• What needs to be done: Filter this data down to the lines that hold "inductive", and copy them.

[Dataset entries]

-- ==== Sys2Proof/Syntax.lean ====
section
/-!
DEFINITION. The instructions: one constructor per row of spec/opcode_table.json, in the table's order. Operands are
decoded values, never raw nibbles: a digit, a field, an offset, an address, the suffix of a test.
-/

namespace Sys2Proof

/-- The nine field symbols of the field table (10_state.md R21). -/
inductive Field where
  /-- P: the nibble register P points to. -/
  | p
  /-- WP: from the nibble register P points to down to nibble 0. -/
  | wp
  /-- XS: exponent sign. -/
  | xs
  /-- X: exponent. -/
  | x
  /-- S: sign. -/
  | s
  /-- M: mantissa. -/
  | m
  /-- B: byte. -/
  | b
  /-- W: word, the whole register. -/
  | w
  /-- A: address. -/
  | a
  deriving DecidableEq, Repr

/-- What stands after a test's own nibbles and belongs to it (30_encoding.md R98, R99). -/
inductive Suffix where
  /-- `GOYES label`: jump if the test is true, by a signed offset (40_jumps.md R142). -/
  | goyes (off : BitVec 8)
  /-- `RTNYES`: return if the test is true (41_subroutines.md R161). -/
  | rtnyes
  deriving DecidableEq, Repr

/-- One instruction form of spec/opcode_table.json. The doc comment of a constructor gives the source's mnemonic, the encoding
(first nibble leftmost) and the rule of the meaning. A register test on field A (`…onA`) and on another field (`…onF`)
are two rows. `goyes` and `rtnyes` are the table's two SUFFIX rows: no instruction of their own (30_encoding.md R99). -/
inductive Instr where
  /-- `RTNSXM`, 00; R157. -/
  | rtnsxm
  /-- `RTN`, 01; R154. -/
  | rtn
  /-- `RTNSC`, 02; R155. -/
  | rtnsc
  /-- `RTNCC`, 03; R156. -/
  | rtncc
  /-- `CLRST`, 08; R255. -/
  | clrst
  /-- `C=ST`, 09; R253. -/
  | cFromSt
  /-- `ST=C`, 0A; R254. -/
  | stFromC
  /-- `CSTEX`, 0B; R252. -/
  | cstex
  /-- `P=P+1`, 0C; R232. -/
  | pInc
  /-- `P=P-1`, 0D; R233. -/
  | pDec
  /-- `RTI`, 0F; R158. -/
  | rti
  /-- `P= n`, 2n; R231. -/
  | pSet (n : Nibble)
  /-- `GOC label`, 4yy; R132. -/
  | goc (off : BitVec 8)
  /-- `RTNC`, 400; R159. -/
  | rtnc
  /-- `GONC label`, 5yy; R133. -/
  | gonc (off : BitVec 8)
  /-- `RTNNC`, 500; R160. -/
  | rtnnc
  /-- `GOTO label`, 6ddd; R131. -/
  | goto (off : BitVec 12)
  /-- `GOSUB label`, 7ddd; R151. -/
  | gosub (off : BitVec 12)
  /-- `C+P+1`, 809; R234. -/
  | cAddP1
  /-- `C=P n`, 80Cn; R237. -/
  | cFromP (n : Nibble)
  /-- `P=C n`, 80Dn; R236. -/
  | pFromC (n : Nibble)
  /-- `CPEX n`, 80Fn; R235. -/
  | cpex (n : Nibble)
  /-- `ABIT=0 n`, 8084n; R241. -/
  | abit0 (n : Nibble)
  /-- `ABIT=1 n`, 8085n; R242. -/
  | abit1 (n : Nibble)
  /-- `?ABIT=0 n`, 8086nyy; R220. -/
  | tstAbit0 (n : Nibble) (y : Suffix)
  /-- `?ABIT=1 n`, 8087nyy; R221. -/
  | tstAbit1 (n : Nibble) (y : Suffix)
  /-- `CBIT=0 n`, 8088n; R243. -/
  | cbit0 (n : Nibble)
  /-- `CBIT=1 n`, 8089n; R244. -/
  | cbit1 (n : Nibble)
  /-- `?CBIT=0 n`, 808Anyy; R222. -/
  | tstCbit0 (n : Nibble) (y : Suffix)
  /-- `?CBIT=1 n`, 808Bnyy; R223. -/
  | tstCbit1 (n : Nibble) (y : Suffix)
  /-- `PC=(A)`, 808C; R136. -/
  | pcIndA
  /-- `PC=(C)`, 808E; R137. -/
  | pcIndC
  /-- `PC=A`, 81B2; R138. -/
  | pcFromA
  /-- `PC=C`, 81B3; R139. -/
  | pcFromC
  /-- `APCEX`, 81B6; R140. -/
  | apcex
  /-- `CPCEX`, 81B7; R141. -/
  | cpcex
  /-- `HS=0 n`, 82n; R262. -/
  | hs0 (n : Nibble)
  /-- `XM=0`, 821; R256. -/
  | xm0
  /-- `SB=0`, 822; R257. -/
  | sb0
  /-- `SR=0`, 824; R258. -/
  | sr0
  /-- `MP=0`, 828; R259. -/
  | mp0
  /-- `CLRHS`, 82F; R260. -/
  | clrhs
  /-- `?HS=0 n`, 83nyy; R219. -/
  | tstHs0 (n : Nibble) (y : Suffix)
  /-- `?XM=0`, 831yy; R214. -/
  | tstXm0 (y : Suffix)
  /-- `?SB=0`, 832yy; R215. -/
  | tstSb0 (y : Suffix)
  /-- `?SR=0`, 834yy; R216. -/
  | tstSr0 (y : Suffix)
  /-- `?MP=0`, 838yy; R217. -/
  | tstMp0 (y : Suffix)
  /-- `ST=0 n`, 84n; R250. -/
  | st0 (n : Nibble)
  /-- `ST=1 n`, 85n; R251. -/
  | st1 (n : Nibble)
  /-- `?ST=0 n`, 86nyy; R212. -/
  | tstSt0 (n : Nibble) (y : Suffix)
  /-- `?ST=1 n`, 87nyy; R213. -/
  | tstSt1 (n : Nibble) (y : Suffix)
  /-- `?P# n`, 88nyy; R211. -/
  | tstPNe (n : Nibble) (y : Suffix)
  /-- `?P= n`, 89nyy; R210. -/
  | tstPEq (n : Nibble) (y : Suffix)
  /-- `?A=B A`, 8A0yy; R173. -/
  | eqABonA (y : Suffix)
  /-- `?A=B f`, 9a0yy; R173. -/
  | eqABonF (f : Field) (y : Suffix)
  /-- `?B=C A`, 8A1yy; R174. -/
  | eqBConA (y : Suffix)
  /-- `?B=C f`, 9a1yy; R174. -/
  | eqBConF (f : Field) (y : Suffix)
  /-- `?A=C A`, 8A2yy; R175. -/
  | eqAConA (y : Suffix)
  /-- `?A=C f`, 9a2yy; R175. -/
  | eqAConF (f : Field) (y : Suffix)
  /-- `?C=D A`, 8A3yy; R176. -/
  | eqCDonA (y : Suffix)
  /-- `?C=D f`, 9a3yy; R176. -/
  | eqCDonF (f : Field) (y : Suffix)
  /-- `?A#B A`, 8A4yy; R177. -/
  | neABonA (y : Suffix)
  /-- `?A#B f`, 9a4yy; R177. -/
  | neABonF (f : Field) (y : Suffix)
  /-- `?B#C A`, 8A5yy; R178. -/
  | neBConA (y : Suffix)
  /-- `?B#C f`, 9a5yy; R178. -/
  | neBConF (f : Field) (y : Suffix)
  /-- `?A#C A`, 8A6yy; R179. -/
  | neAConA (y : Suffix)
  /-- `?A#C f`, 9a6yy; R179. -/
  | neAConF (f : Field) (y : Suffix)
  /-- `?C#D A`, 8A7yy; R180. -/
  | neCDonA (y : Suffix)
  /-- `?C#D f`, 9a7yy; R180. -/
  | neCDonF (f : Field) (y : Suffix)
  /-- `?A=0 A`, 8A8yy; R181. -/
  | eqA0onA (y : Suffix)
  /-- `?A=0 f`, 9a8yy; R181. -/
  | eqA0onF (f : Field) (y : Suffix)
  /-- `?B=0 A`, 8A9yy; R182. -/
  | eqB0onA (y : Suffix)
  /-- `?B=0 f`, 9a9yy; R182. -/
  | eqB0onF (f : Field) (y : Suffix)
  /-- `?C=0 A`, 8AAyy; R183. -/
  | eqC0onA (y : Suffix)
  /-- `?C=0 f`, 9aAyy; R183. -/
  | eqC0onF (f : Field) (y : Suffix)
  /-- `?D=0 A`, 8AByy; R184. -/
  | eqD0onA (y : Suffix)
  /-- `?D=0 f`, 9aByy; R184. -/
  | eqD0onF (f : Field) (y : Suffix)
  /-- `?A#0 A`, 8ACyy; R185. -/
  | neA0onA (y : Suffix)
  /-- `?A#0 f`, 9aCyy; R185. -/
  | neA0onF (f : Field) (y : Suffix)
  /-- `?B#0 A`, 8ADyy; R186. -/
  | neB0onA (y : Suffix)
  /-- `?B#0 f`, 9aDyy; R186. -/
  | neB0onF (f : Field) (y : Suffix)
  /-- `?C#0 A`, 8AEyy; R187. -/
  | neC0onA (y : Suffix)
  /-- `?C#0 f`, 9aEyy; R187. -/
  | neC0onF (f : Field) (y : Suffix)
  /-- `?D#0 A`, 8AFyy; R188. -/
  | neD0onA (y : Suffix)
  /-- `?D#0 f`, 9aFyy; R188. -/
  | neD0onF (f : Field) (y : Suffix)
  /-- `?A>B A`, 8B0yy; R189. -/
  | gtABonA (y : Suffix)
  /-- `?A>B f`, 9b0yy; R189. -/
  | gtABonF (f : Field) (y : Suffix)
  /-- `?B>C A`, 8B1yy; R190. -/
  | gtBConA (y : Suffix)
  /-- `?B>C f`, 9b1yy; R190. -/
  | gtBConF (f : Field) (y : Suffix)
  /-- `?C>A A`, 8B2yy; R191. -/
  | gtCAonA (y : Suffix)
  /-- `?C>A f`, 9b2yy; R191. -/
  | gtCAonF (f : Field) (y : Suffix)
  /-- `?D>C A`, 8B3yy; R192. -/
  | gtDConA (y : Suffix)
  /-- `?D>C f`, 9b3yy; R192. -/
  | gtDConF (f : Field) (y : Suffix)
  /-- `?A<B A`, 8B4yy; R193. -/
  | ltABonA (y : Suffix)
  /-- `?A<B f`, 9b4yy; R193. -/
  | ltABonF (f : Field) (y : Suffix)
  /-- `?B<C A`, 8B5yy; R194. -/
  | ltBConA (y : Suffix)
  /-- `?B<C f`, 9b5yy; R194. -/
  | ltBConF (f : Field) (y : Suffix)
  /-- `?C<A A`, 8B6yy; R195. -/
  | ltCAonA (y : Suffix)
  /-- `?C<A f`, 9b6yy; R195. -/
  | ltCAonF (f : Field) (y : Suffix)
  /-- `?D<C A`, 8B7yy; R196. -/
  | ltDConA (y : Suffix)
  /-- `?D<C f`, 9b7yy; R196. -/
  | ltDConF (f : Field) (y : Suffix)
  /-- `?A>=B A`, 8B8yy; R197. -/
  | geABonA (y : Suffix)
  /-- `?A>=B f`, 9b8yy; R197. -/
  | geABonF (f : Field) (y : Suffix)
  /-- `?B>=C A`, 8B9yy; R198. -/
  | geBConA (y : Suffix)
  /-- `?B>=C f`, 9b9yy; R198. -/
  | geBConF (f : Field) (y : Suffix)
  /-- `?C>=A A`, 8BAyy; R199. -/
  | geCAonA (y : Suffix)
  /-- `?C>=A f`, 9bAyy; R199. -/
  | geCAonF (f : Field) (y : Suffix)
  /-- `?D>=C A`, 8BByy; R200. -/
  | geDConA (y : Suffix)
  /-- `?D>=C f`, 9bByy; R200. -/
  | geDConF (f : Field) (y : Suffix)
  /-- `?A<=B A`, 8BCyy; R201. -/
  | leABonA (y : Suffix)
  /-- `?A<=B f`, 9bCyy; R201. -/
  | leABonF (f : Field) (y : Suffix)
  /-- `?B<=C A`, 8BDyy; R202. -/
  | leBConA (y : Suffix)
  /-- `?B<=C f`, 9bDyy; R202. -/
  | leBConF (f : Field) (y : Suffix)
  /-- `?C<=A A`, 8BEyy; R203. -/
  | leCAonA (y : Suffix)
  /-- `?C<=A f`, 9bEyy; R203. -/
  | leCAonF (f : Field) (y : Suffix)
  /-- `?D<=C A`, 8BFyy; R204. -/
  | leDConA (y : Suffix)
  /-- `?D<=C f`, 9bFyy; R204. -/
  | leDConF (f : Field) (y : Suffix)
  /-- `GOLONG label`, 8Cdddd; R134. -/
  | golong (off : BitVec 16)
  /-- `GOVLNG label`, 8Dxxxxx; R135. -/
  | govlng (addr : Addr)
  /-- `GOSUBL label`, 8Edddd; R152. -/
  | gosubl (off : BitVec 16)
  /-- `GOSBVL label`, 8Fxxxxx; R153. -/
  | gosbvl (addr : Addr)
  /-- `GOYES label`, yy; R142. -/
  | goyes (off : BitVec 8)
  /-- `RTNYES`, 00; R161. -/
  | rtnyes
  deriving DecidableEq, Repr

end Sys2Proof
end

• Output below:
inductive Field where
inductive Suffix where
inductive Instr where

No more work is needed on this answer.